Perhaps a duplicate, but I couldn't find relevant answers on SO. Please consider:
Create df:
df = pd.DataFrame({
'id': [1, 2, 3, 4, 5],
'country': ['USA', 'USA', 'Canada', 'Canada', 'Greenland'],
'color': ['Blue', 'Blue', 'Red', 'Green', 'Purple'],
'level': ['High', 'Low', 'Low', 'High', 'Low'],
'random': ['df', 'adsf', 'wqer', 'qewr', 'ycxb'],
'number': [1, 3, 5, 7, 1]})
df
Out:
id country color level random number
0 1 USA Blue High df 1
1 2 USA Blue Low adsf 3
2 3 Canada Red Low wqer 5
3 4 Canada Green High qewr 7
4 5 Greenland Purple Low ycxb 1
We can create list of columns to index our df.

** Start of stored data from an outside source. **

-- ==== Sys2Proof/Laws/Operations.lean ====
section
/-! SUPPORT. What any operation leaves, said once for every constructor: it answers a next state, its events are whole windows around a
bounded number of transactions at the locations of its column of rule R53, the register space is their replay, and the
configuration stays (rules R23, R53, R114, R284 of spec/). -/

namespace Sys2Proof.Laws

open Sys2Proof Sys2Proof.Machine Host

/-- The account of an operation that went from `s` to `t`: traffic at these locations, of at most `N` transactions where a bound `N`
is given. -/
def Account (locs : List Nat) (bound : Option Nat) (s t : State) : Prop :=
  SameConfig s t ∧ ∃ evs answers n, t.trace = s.trace ++ evs ∧ Answered answers s t ∧ t.chipRegs = replay evs s.chipRegs ∧
    Traffic s.csPresent locs evs n ∧ ∀ N, bound = some N → n ≤ N

variable {s t u : State} {evs : List Event} {as : List Byte} {locs : List Nat} {N : Nat}

/-- A run of accesses within a bound, then changes of registers, results and ports alone. -/
theorem Ran.account (h : Ran evs as s u) (w : Within s.csPresent locs evs N) (hc : SameConfig u t) (ht : t.trace = u.trace)
    (he : t.env.chip = u.env.chip) (hm : t.chipRegs = u.chipRegs) : Account locs (some N) s t := by
  obtain ⟨n, hn, w⟩ := w
  obtain ⟨⟨a1, a2, a3, a4⟩, -⟩ := h.same
  obtain ⟨b1, b2, b3, b4⟩ := hc
  exact ⟨⟨b1.trans a1, b2.trans a2, b3.trans a3, b4.trans a4⟩, evs, as, n, by rw [ht, h.trace], answered_congr h.answered he,
    by rw [hm, h.chipRegs], w, fun _ e => by cases e; exact hn⟩

/-- The same with a bound that holds under a condition only. -/
theorem Ran.account_free (h : Ran evs as s u) (w : Within s.csPresent locs evs N) (hc : SameConfig u t) (ht : t.trace = u.trace)
    (he : t.env.chip = u.env.chip) (hm : t.chipRegs = u.chipRegs) : Account locs none s t := by
  obtain ⟨h1, evs, as, n, h2, h3, h4, h5, -⟩ := h.account w hc ht he hm
  exact ⟨h1, evs, as, n, h2, h3, h4, h5, fun _ e => by cases e⟩

/-- No transaction at all. -/
theorem account_idle (b : Option Nat) (hc : SameConfig s t) (ht : t.trace = s.trace) (he : t.env.chip = s.env.chip)
    (hm : t.chipRegs = s.chipRegs) : Account locs b s t :=
  ⟨hc, [], [], 0, by simp [ht], answered_nil he, hm, ⟨rfl, rfl, fun _ h => by cases h⟩, fun _ _ => Nat.zero_le _⟩

theorem complete_config (r : Result) (c : Cause) (s : State) : SameConfig s (complete r c s) := ⟨rfl, rfl, rfl, rfl⟩

theorem moved_config (r : Result) (c : Cause) (p : PState) (s : State) : SameConfig s (complete r c (setPState p s)) :=
  ⟨rfl, rfl, rfl, rfl⟩

/-- An operation that ends with its result alone. -/
theorem Ran.account_complete (h : Ran evs as s u) (w : Within s.csPresent locs evs N) (r : Result) (c : Cause) :
    Account locs (some N) s (Machine.complete r c u) := h.account w (complete_config r c u) rfl rfl rfl

/-- A rejected call. -/
theorem account_reject (b : Option Nat) (c : Cause) (s : State) : Account locs b s (reject c s) :=
  account_idle b (complete_config ..) rfl rfl rfl

/-! ### WAIT_FOR_TAG -/

theorem waited_account {n : Nat} (h : Waited evs as s t) (w : Traffic s.csPresent locs evs n) : Account locs none s t :=
  ⟨h.2.2.2.1, evs, as, n, h.1, h.2.1, h.2.2.1, w, fun _ e => by cases e⟩

theorem account_then {locs : List Nat} (h : Account locs none s t) (g : Account locs none t u) : Account locs none s u := by
  obtain ⟨⟨a1, a2, a3, a4⟩, e1, as1, n1, h1, h2, h3, h4, -⟩ := h
  obtain ⟨⟨b1, b2, b3, b4⟩, e2, as2, n2, g1, g2, g3, g4, -⟩ := g
  rw [a2] at g4
  exact ⟨⟨b1.trans a1, b2.trans a2, b3.trans a3, b4.trans a4⟩, e1 ++ e2, as1 ++ as2, n1 + n2,
    by rw [g1, h1, List.append_assoc], answered_trans h2 g2, by rw [g3, h3, replay_append], h4.append g4, fun _ e => by cases e⟩

theorem waitPrologue_account (s : State) : Account (waitLocs s.cfg) none s (waitPrologue s) := by
  obtain ⟨evs, as, hp, hw, -⟩ := waitPrologue_waited s
  exact waited_account hw (waitPrologueRun_traffic hp)

theorem finishWait_account (f : Bool) (s : State) : Account (waitLocs s.cfg) none s (finishWait f s) := by
  obtain ⟨evs, as, hi, hw, -⟩ := finishWait_waited f s
  exact waited_account hw (initRun_wait hi)

theorem pass_account (irq : Bool) (s : State) : Account (waitLocs s.cfg) none s (signalWait irq (rearm s)) := by
  obtain ⟨evs, as, hp, hw, -⟩ := pass_waited irq s
  exact waited_account hw (passRun_traffic hp)

/-- The loop, over any script. -/
theorem waitLoop_account (timeout : BitVec 16) (left : Nat) (ds : List SliceDraw) (s : State) :
    Account (waitLocs s.cfg) none s (waitLoop timeout left ds s) := by
  induction ds generalizing s with
  | nil => exact account_idle none ⟨rfl, rfl, rfl, rfl⟩ rfl rfl rfl
  | cons d ds ih =>
    have taken : Account (waitLocs s.cfg) none s (drawn ds s) := account_idle none ⟨rfl, rfl, rfl, rfl⟩ rfl rfl rfl
    by_cases h : timeout ≠ 0 ∧ d.deadline = true
    · rw [waitLoop_deadline left ds s h.1 h.2]
      exact account_then taken (finishWait_account false (drawn ds s))
    · have h' : timeout = 0 ∨ d.deadline = false := by
        by_cases h0 : timeout = 0
        · exact .inl h0
        · exact .inr (by simpa using fun hd => h ⟨h0, hd⟩)
      rw [waitLoop_pass left ds s h']
      have passed := account_then taken (pass_account d.irq (drawn ds s))
      have hcfg : (signalWait d.irq (rearm (drawn ds s))).cfg = s.cfg := passed.1.1
      split
      · have g := finishWait_account true (signalWait d.irq (rearm (drawn ds s)))
        rw [hcfg] at g
        exact account_then passed g
      · have g := ih (signalWait d.irq (rearm (drawn ds s)))
        rw [hcfg] at g
        exact account_then passed g

theorem resumeWait_account (w : Waiting) (s : State) : Account (waitLocs s.cfg) none s (resumeWait w s) := by
  unfold resumeWait
  split
  · exact account_then (account_idle none ⟨rfl, rfl, rfl, rfl⟩ rfl rfl rfl)
      (waitLoop_account w.timeout _ _ { s with env := { s.env with asked := s.env.asked + 1 } })
  · exact waitLoop_account w.timeout _ _ s

theorem beginWait_account (timeout : BitVec 16) (s : State) : Account (waitLocs s.cfg) none s (beginWait timeout s) := by
  have p := waitPrologue_account (asking s)
  have g := waitLoop_account timeout (Config.freePasses s.env.asked) (waitPrologue (asking s)).env.slices (waitPrologue (asking s))
  rw [p.1.1] at g
  exact account_then (account_then (account_idle none ⟨rfl, rfl, rfl, rfl⟩ rfl rfl rfl) p) g

/-! ### Every operation -/

theorem two_within (a v w : Byte) {cs : Bool} : Within cs [location a] (onBus cs [rd a v, wr a w]) 2 :=
  (Traffic.bus (xs := [rd a v, wr a w]) (by simpa using ⟨fits_rd _ _ _, fits_wr _ (by simp)⟩)).within (Nat.le_refl 2)

theorem setBits_within (a m v : Byte) {cs : Bool} : Within cs [location a] (onBus cs (setXfers a m v)) 2 := two_within ..

theorem location_extend : ∀ a : BitVec 6, location (a.setWidth 8) = a.toNat := by decide

theorem answerFrame_account {r : Exec × State} (h : Ran evs as s r.2) (w : Within s.csPresent locs evs N) :
    ∃ t, answerFrame r = .next t ∧ Account locs (some N) s t := ⟨_, rfl, h.account_complete w _ _⟩

/-- The bound of CARD_WRITE for either command. -/
theorem cardWriteRun_within_any {c : Config} {cs : Bool} {command : Byte} {data : List Byte} {r : Exec}
    (h : CardWriteRun c cs command data evs as r) :
    Within cs (executorLocs c) evs (data.length + if command = c.cmdTransceive then 2030 else 2010) := by
  split
  · exact (cardWriteRun_within h).le (by have := (cardWriteRun_resp h).1; omega)
  · rename_i hx
    exact cardWriteRun_within_other hx h

/-- A frame run by itself. -/
theorem transceive_account (frame : List Byte) (s : State) :
    ∃ evs as, Ran evs as s (transceive frame s).2 ∧ Within s.csPresent (executorLocs s.cfg) evs (frame.length + 2030) := by
  obtain ⟨evs, as, hx, hr⟩ := transceive_ran frame s
  exact ⟨evs, as, hr, by simpa using cardWriteRun_within_any hx⟩

/-- The two authentications, whose bound needs the commands told apart. -/
theorem sendAuth_account {mode block : Byte} {key uid : List Byte} (s : State)
    (ht : t.trace = (sendAuth mode block key uid s).2.trace) (he : t.env.chip = (sendAuth mode block key uid s).2.env.chip)
    (hm : t.chipRegs = (sendAuth mode block key uid s).2.chipRegs) (hc : SameConfig (sendAuth mode block key uid s).2 t) :
    Account (executorLocs s.cfg) none s t ∧ (s.cfg.cmdAuthent ≠ s.cfg.cmdTransceive → key.length = 6 → uid.length = 4 →
      Account (executorLocs s.cfg) (some 2023) s t) := by
  obtain ⟨evs, as, _, _, hx, -, hr⟩ := sendAuth_ran mode block key uid s
  refine ⟨?_, fun h hk hu => hr.account (authRun_within h hk hu hx) hc ht he hm⟩
  obtain ⟨N, w⟩ := authRun_within_any hx
  exact hr.account_free w hc ht he hm

/-- CARD_AUTH is its frame, and on success the two registers. -/
theorem cardAuth_snd (mode block : Byte) (key uid : List Byte) (s : State) : (cardAuth mode block key uid s).2 =
    setPState (if (sendAuth mode block key uid s).1.error then (sendAuth mode block key uid s).2.pstate else .authenticated)
      (setAuthed ((sendAuth mode block key uid s).2.authed || !(sendAuth mode block key uid s).1.error)
        (sendAuth mode block key uid s).2) := by
  simp only [cardAuth]
  cases (sendAuth mode block key uid s).1.error
  · simp
  · simp; rfl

For example:
numeric = ['id', 'number']
df[numeric]
Out:
id number
0 1 1
1 2 3
2 3 5
3 4 7
4 5 1
But now let's say we create a second list of columns:
list2 = ['country', 'level']
And we try to retrieve variables using both lists:
df[[numeric, list2]]
This does not work.
My question: how do you use both (or more) lists to index the df? I have hundreds of variables so cannot write them all as a list using traditional df.loc
method, for example. Is there a simple solution?
Desired output:
id number country level
0 1 1 USA High
1 2 3 USA Low
2 3 5 Canada Low
3 4 7 Canada High
4 5 1 Greenland Low
Any help much appreciated.